An exercise in fairer school funding

The Conservative View with Cllr Duncan Crow SUS-170126-103712001
The Conservative View with Cllr Duncan Crow SUS-170126-103712001

As well as wrecking the public finances for a generation, the last Labour government also built up some major financial inequalities and unfairness in the allocation of government funding. This included school funding where Crawley and West Sussex increasingly lost out to schools in Labour heartlands in the north of England and inner London.

Addressing these severe imbalances, especially while working to repair the public finances has proved to be difficult, as no one wants to pull the rug from under the best funded schools by sharply reducing their funding. The good news is that last week, the Education Secretary set out the introduction of a new fairer funding formula for schools that will end the postcode lottery in funding.
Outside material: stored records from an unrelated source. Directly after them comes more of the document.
/-- One more byte that goes on with the frame is taken, and answered PROGRESS. -/
theorem Decoder.Collected.feed {s : State} {fed : List Byte} {b : Byte} (hc : s.dec.Collected fed)
    (hbegins : BeginsFrame (fed ++ [b])) :
    ∃ d, exec (.feed b) s = .next ({ s with dec := d }.respond (reply .progress)) ∧ d.Collected (fed ++ [b]) := by
  match fed, hc, hbegins with
  | [], ⟨hst, _⟩, hsync =>
    rw [exec_feed_awaitSync hst]
    exact ⟨_, if_pos hsync, rfl, take_succ_set _ 0 b (by decide)⟩
  | [sync], ⟨hst, hbuf⟩, ⟨_, hmin, hmax, _⟩ =>
    rw [exec_feed_awaitLength hst]
    refine ⟨_, if_pos ⟨hmin, hmax⟩, ?_, rfl, rfl, ?_⟩
    · rw [if_neg (by simp; omega)]
    · exact (take_succ_set _ 1 b (by decide)).trans (congrArg (· ++ [b]) hbuf)
  | sync :: len :: body, ⟨hstate, hidx, hlen, hbuf⟩, ⟨_, _, hmax, hle⟩ =>
    have hlength : (body ++ [b]).length = body.length + 1 := List.length_append
    have hroom : body.length + 1 + 1 ≤ len.toNat := hlength ▸ hle
    have hst : s.dec.state = .accumulate := by rw [hstate, if_neg (by omega)]
    have hfits : s.dec.idx.val + 1 < 64 := by omega
    have htake := take_succ_set s.dec.rxbuf s.dec.idx b s.dec.idx.isLt
    rw [exec_feed_accumulate hst]
    refine ⟨_, dif_pos hfits, ?_, ?_, hlen, ?_⟩
    · change _ = if (body ++ [b]).length + 1 = len.toNat then DecState.awaitCrc else .accumulate
      rw [hlength]
      exact if_congr (by rw [hidx, hlen]; omega) rfl rfl
    · change s.dec.idx.val + 1 = (body ++ [b]).length + 2
      rw [hlength, hidx]
    · change List.take ((body ++ [b]).length + 2) _ = _
      simp only [hidx, hbuf] at htake
      simp only [hlength, hidx]
      exact htake

/-- What a FEED or a threshold setter answers inside a frame. -/
def innerReply : Instr → StepOutput
  | .feed _ => reply .progress
  | _ => reply .ack

/-- The bytes of a frame before its CRC, with any threshold setters between them: the decoder collects the bytes, the
last thresholds stand, nothing else changes. -/
theorem execAll_collects {ops : List Instr} {fed : List Byte} {s : State}
    (hops : ∀ i ∈ ops, (∃ b, i = .feed b) ∨ (∃ x, i = .setlqt x) ∨ ∃ y, i = .setrst y) (hc : s.dec.Collected fed)
    (hbegins : BeginsFrame (fed ++ fedBytes ops)) :
    ∃ d, execAll ops s = .next { s with
        dec := d, lqThr := lqThrAfter ops s.lqThr, rssiThr := rssiThrAfter ops s.rssiThr,
        outputs := s.outputs ++ ops.map innerReply } ∧
      d.Collected (fed ++ fedBytes ops) := by
  induction ops generalizing fed s with
  | nil => exact ⟨s.dec, by simp [execAll, lqThrAfter, rssiThrAfter], by rwa [fedBytes, List.append_nil]⟩
  | cons i ops ih =>
    obtain ⟨hi, hrest⟩ := List.forall_mem_cons.mp hops
    have hout (o : StepOutput) : s.outputs ++ o :: ops.map innerReply = s.outputs ++ [o] ++ ops.map innerReply :=
      List.append_cons s.outputs o _
    obtain ⟨b, rfl⟩ | ⟨x, rfl⟩ | ⟨y, rfl⟩ := hi
    · rw [fedBytes_feed, List.append_cons] at hbegins ⊢
      obtain ⟨d, hstep, hcd⟩ := hc.feed hbegins.of_append
      obtain ⟨d', hrun, hcd'⟩ := ih (s := { s with dec := d }.respond (reply .progress)) hrest hcd hbegins
      refine ⟨d', ?_, hcd'⟩
      rw [execAll, hstep, List.map_cons, hout]
      exact hrun
    · obtain ⟨d', hrun, hcd'⟩ := ih (s := { s with lqThr := x }.respond (reply .ack)) hrest hc hbegins
      refine ⟨d', ?_, hcd'⟩
      rw [List.map_cons, hout]
      exact hrun
    · obtain ⟨d', hrun, hcd'⟩ := ih (s := { s with rssiThr := y }.respond (reply .ack)) hrest hc hbegins
      refine ⟨d', ?_, hcd'⟩
      rw [List.map_cons, hout]
      exact hrun

/-- `s` after n bytes answered PROGRESS that left the decoder in `d`. -/
def State.progressed (s : State) (d : Decoder) (n : Nat) : State :=
  { s with dec := d, outputs := s.outputs ++ List.replicate n (reply .progress) }

/-- FEEDs alone leave the thresholds, and are all answered PROGRESS. -/
theorem feeds_thresholds (bytes : List Byte) (t : Byte) :
    lqThrAfter (feeds bytes) t = t ∧ rssiThrAfter (feeds bytes) t = t ∧
      (feeds bytes).map innerReply = List.replicate bytes.length (reply .progress) := by
  induction bytes with
  | nil => exact ⟨rfl, rfl, rfl⟩
  | cons b bs ih =>
    obtain ⟨hlqt, hrst, hmap⟩ := ih
    exact ⟨hlqt, hrst, congrArg (reply .progress :: ·) hmap⟩

/-- The bytes of a frame before its CRC, fed one after another. -/
theorem execAll_feeds_collects {s : State} {bytes : List Byte} (hs : s.AtSync) (hbegins : BeginsFrame bytes) :
    ∃ d, execAll (feeds bytes) s = .next (s.progressed d bytes.length) ∧ d.Collected bytes := by
  have hops : ∀ i ∈ feeds bytes, (∃ b, i = .feed b) ∨ (∃ x, i = .setlqt x) ∨ ∃ y, i = .setrst y := by
    simp [feeds]
  obtain ⟨d, hrun, hcd⟩ := execAll_collects (fed := []) hops hs (by rwa [fedBytes_feeds])
  rw [fedBytes_feeds, List.nil_append] at hcd
  obtain ⟨hlqt, -, hmap⟩ := feeds_thresholds bytes s.lqThr
  obtain ⟨-, hrst, -⟩ := feeds_thresholds bytes s.rssiThr
  rw [hlqt, hrst, hmap] at hrun
  exact ⟨d, hrun, hcd⟩

/-! ### A frame up to its CRC -/

/-- A frame without its CRC byte. -/
def frameHead (sync type : Byte) (payload : List Byte) : List Byte :=
  sync :: BitVec.ofNat 8 (payload.length + 2) :: type :: payload

theorem frameBytes_eq (sync type : Byte) (payload : List Byte) :
    frameBytes sync type payload = frameHead sync type payload ++ [crc8 (type :: payload)] := rfl

theorem frameBytes_dropLast (sync type : Byte) (payload : List Byte) :
    (frameBytes sync type payload).dropLast = frameHead sync type payload := by
  rw [frameBytes_eq, List.dropLast_concat]

theorem lengthByte_toNat {n : Nat} (h : n ≤ 255) : (BitVec.ofNat 8 n).toNat = n := by
  rw [BitVec.toNat_ofNat, Nat.mod_eq_of_lt (by omega)]

theorem beginsFrame_frameHead {sync : Byte} (hsync : sync = 0xC8 ∨ sync = 0xEE) (type : Byte) {payload : List Byte}
    (h : payload.length ≤ 60) : BeginsFrame (frameHead sync type payload) := by
  rw [frameHead, BeginsFrame, lengthByte_toNat (by omega), List.length_cons]
  exact ⟨hsync, by omega⟩

/-- The decoder waits for the CRC byte of this frame. -/
structure AtCrcOf (s : State) (sync type : Byte) (payload : List Byte) : Prop where
  inv : s.dec.Inv
  state : s.dec.state = .awaitCrc
  len : s.dec.len.toNat = payload.length + 2
  idx : s.dec.idx.val = payload.length + 3
  bytes : s.dec.rxbuf.toList.take (payload.length + 3) = frameHead sync type payload
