-- ==== Sys2Proof/WellFormed.lean ====
section
/-! DEFINITION. Which lines of assembly are instructions of this hardware: the mnemonic has that mode (30_encoding.md
R65), and the operand fits the mode's operand bytes (R60, R61). Every Instr is well formed, because its constructor
fixes the variant and its operand types fix the range (R69: operand bytes have no illegal values). -/

namespace Sys2Proof

/-- The mode variants of each mnemonic (30_encoding.md R65). -/
def Mnemonic.modes : Mnemonic → List Mode
  | .lda => [.imm, .zp, .zpx, .abs, .abx, .aby, .izx, .izy]
  | .ldx => [.imm, .zp, .zpy, .abs, .aby]
  | .ldy => [.imm, .zp, .zpx, .abs, .abx]
  | .sta => [.zp, .zpx, .abs, .abx, .aby, .izx, .izy]
  | .stx => [.zp, .zpy, .abs]
  | .sty => [.zp, .zpx, .abs]
  | .asl | .lsr => [.acc, .zp, .zpx, .abs, .abx]
  | .tax | .txa | .tay | .tya | .tsx | .txs | .pha | .php | .pla | .plp => [.imp]

/-- Check 1: the hardware has this mnemonic in this mode. -/
def AsmLine.variantExists (l : AsmLine) : Bool := l.mnemonic.modes.contains l.mode

/-- Check 2: the operand is a number of the mode's operand bytes; a mode with none has operand 0. -/
def AsmLine.operandFits (l : AsmLine) : Bool := l.operand < 256 ^ l.mode.operandBytes

/-- A line of assembly is an instruction of this hardware. -/
def AsmLine.wellFormed (l : AsmLine) : Bool := l.variantExists && l.operandFits

/-- An instruction is well formed when the line it is written as is. -/
def Instr.wellFormed (i : Instr) : Bool := i.line.wellFormed

end Sys2Proof
end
For the first time, the money the Conservative government are investing in schools will be distributed according to a formula based on the individual needs and characteristics of every school in the country. Alongside the extra £1.3 billion being announced for schools, it will mean an increase in the basic amount of funding that every pupil gets. As an area that lost out under the previous system, my understanding is that this will work out at an average funding increase of 10.3% for Crawley schools.

The Conservative government will introduce a minimum per pupil funding level, so that all secondary schools will attract at least £4,600 per pupil and primary schools £3,300 per pupil next year. This will rise to at least £4,800 per secondary school pupil and £3,500 per primary school pupil in 2019/20.

While Crawley does well out of the fairer funding formula, It is important to note that there will also be a cash increase in respect of every school nationally, of at least 0.5% more per pupil in 2018-19 and 1% in 2019-20 compared to today’s baseline. All of our children should receive the education they deserve regardless of wherever they live, and it is good to see that there are now 1.8 million more pupils being educated in officially good or outstanding schools since 2010. Fairer and increased funding should see this rise still further.